> _WHAT YOU NEED TO DO_
At the line with "A command word", start repeating the data, and continue line by line through the final line, exactly.

> _INFORMATION SUPPLIED_
* * * * * * * * *

-- ==== Sys2Proof/Word.lean ====
section
/-! DEFINITION. The word types of the block: bytes, command words, configuration blocks. -/

namespace Sys2Proof

/-- A register value, a register address, a pin index field: 8 bits (R20, R30, R51). -/
abbrev Byte := BitVec 8

/-- A command word `cw[23:0]` (R50). -/
abbrev CommandWord := BitVec 24

/-- The configuration block `cfgblk[111:0]` presented with CONSTRUCT (R54). -/
abbrev ConfigBlock := BitVec 112

end Sys2Proof
end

* * * * * * * * *

> _PROBLEM SOLUTION_
/-- A command word `cw[23:0]` (R50). -/
abbrev CommandWord := BitVec 24

/-- The configuration block `cfgblk[111:0]` presented with CONSTRUCT (R54). -/
abbrev ConfigBlock := BitVec 112

end Sys2Proof
end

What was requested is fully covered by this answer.